● WHAT YOU HAVE TO DO
Return exactly the lines below, starting with the one that has "r v).work = s.work := mapCtx_work .." and going on through the one that has "p v).time = s.time := mapCtx_time ..".

● DATA SHOWN

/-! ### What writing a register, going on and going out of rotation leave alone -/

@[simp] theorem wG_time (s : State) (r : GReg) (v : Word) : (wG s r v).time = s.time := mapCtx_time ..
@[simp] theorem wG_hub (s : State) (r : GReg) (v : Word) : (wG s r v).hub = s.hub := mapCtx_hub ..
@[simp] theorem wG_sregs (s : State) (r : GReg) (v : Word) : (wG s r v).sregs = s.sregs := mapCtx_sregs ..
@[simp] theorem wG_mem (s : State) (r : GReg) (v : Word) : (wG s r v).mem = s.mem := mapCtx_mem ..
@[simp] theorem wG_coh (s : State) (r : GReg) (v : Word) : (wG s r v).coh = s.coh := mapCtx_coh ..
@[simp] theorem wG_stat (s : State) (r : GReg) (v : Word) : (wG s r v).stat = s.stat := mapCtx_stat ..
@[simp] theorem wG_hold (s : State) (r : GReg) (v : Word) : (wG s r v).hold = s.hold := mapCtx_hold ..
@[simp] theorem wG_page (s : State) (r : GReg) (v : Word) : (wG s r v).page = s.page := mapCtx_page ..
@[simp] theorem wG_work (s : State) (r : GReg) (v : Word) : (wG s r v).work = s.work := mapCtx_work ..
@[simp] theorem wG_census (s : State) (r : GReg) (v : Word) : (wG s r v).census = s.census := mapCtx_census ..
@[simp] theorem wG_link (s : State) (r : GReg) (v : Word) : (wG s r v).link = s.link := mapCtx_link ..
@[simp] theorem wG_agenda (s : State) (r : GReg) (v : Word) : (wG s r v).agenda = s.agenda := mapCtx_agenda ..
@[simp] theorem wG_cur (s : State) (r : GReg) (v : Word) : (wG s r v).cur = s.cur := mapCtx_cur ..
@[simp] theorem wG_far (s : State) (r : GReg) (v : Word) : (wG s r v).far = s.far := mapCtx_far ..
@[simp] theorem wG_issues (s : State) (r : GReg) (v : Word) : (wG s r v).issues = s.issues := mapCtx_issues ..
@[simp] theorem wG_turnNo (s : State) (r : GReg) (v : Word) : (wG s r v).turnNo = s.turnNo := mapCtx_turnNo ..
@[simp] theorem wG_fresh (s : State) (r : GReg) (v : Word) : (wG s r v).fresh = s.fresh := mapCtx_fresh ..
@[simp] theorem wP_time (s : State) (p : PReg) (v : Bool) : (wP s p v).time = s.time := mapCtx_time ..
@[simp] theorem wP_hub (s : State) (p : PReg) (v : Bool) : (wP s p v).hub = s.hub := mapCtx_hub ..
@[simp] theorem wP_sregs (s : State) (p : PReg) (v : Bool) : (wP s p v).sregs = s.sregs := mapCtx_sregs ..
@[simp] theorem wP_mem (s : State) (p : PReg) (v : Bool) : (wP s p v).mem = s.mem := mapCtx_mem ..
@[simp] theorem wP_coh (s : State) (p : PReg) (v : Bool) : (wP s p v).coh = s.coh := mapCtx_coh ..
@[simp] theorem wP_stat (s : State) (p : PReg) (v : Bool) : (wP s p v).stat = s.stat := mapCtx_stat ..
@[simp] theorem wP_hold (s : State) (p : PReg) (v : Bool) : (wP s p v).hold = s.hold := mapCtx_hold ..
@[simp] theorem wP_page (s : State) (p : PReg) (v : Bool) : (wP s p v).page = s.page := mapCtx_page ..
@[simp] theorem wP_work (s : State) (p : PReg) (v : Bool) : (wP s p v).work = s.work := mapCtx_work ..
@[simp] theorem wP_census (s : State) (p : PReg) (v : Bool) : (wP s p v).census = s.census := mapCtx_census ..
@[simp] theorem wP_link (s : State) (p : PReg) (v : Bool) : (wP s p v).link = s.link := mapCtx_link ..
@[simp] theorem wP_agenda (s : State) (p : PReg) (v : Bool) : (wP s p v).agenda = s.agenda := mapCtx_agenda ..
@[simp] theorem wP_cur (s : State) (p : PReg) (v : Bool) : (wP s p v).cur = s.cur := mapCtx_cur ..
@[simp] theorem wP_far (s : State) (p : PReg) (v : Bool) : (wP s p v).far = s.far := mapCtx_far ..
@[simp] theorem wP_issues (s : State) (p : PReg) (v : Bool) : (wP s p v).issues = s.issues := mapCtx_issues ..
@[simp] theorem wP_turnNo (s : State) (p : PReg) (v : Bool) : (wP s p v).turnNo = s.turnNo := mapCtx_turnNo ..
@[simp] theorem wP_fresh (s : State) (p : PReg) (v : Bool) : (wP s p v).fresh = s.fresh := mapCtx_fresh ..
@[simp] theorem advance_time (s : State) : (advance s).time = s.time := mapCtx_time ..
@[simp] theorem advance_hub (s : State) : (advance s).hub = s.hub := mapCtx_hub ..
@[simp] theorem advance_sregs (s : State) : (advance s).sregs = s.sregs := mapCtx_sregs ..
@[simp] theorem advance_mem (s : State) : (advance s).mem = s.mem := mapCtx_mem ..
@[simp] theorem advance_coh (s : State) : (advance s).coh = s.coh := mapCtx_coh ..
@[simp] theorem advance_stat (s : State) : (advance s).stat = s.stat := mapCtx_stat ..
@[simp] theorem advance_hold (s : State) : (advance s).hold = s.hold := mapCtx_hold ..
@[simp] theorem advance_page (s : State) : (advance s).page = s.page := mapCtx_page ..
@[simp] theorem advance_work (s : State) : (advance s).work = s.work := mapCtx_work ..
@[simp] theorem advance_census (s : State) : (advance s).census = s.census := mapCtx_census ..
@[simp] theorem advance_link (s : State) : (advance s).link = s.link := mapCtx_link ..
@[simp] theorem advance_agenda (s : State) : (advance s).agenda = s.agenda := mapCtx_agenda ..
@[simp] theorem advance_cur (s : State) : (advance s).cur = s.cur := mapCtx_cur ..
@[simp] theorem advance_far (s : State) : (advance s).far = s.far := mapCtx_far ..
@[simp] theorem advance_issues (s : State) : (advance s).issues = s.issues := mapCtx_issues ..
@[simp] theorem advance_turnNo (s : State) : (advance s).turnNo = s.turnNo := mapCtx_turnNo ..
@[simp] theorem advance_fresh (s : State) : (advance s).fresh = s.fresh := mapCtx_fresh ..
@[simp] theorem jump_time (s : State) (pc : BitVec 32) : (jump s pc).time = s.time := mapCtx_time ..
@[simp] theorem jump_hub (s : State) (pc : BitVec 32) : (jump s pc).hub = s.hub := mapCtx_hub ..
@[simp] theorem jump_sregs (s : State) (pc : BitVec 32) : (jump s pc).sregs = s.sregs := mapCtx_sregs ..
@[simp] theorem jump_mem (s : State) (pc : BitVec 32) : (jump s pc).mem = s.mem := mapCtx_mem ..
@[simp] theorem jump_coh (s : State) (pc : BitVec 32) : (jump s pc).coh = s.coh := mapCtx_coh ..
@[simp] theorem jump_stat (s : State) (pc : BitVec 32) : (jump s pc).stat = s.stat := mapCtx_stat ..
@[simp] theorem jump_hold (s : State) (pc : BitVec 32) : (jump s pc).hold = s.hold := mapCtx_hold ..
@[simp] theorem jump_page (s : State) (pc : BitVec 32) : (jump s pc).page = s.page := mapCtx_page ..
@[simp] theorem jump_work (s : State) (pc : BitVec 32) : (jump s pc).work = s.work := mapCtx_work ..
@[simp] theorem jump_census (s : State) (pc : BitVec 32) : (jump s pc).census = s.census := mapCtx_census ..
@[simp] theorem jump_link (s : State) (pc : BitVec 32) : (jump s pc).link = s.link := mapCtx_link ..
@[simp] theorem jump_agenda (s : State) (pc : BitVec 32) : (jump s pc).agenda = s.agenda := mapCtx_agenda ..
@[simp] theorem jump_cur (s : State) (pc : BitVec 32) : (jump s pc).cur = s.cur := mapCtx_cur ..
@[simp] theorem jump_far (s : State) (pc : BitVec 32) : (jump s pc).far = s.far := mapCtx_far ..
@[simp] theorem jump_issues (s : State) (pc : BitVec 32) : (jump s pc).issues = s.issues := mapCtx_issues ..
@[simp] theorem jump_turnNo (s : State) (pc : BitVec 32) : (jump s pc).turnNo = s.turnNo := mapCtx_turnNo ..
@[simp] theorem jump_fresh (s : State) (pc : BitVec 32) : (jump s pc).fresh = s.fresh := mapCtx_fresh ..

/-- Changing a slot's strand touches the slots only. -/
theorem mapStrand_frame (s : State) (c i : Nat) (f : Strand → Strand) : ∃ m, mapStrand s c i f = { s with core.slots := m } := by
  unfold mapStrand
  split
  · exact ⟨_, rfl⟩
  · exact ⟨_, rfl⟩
...
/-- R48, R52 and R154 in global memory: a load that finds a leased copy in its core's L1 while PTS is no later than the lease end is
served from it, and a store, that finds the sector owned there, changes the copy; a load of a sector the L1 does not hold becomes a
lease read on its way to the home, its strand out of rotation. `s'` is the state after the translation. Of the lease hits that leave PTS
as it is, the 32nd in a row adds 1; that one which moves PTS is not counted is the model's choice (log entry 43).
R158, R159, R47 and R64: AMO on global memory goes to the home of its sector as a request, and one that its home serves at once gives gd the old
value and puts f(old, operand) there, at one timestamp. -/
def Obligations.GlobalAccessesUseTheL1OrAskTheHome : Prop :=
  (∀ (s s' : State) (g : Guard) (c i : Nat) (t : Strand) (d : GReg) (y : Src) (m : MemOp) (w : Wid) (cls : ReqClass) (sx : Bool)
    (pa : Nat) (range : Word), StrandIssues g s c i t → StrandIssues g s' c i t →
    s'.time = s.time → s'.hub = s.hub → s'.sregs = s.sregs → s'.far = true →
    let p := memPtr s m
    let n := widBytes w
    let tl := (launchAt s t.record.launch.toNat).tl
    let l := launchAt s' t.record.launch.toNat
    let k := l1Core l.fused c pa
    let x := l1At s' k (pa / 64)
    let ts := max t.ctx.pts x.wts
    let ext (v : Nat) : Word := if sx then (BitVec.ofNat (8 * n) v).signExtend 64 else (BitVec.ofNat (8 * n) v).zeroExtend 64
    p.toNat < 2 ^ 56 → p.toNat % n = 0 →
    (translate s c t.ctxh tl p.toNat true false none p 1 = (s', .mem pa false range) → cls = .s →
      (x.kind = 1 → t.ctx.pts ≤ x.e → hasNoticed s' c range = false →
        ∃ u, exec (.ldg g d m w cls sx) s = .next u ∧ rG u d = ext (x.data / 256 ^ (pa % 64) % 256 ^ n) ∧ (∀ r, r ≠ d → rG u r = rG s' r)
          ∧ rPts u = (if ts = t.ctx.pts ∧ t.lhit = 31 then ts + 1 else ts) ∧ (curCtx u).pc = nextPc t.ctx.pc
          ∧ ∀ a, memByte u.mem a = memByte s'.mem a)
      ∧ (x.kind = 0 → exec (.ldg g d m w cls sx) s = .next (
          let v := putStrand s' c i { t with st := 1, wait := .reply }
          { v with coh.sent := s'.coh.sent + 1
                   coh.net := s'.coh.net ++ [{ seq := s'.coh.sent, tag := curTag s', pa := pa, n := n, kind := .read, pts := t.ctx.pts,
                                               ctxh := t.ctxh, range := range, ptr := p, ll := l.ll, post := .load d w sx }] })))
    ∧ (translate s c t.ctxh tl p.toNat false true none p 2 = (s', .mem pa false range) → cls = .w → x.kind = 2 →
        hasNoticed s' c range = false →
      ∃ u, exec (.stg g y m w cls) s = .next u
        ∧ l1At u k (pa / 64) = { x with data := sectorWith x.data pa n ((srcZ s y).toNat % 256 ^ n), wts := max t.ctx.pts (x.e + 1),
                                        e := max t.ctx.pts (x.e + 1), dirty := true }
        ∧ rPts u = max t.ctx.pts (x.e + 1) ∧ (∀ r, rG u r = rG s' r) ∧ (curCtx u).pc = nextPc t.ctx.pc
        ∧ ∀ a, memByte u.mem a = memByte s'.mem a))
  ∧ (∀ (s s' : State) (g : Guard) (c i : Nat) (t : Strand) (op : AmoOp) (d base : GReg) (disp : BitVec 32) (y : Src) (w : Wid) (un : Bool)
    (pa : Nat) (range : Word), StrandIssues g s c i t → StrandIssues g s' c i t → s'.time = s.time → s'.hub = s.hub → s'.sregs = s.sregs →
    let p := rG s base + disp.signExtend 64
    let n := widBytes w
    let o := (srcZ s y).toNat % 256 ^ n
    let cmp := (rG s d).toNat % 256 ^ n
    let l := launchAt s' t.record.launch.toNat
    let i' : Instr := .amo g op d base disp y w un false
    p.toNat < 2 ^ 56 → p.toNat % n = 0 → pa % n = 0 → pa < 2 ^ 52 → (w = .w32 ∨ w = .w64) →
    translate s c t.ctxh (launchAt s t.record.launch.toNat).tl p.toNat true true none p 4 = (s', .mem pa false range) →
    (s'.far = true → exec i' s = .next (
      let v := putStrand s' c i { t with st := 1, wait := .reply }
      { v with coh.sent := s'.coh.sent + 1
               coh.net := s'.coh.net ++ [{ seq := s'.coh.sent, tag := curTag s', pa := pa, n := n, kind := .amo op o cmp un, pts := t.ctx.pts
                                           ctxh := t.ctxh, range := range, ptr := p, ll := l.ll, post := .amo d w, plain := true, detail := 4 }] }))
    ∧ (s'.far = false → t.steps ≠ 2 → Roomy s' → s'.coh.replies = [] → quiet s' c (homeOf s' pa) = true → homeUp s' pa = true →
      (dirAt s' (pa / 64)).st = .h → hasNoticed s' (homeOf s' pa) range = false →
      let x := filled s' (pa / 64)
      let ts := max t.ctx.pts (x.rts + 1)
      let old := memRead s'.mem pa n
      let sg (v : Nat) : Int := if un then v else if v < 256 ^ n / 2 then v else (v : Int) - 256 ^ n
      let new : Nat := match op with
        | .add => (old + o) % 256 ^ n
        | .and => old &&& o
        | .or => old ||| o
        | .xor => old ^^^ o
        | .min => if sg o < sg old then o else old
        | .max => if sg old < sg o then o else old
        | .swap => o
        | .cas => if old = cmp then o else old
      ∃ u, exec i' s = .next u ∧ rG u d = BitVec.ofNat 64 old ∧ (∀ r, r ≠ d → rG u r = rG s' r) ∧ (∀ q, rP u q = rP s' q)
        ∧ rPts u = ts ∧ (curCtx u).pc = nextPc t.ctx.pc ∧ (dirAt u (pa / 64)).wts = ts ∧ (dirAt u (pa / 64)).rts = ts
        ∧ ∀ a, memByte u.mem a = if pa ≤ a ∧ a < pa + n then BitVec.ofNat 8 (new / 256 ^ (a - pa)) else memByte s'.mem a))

● REPLY
@[simp] theorem wG_work (s : State) (r : GReg) (v : Word) : (wG s r v).work = s.work := mapCtx_work ..
@[simp] theorem wG_census (s : State) (r : GReg) (v : Word) : (wG s r v).census = s.census := mapCtx_census ..
@[simp] theorem wG_link (s : State) (r : GReg) (v : Word) : (wG s r v).link = s.link := mapCtx_link ..
@[simp] theorem wG_agenda (s : State) (r : GReg) (v : Word) : (wG s r v).agenda = s.agenda := mapCtx_agenda ..
@[simp] theorem wG_cur (s : State) (r : GReg) (v : Word) : (wG s r v).cur = s.cur := mapCtx_cur ..
@[simp] theorem wG_far (s : State) (r : GReg) (v : Word) : (wG s r v).far = s.far := mapCtx_far ..
@[simp] theorem wG_issues (s : State) (r : GReg) (v : Word) : (wG s r v).issues = s.issues := mapCtx_issues ..
@[simp] theorem wG_turnNo (s : State) (r : GReg) (v : Word) : (wG s r v).turnNo = s.turnNo := mapCtx_turnNo ..
@[simp] theorem wG_fresh (s : State) (r : GReg) (v : Word) : (wG s r v).fresh = s.fresh := mapCtx_fresh ..
@[simp] theorem wP_time (s : State) (p : PReg) (v : Bool) : (wP s p v).time = s.time := mapCtx_time ..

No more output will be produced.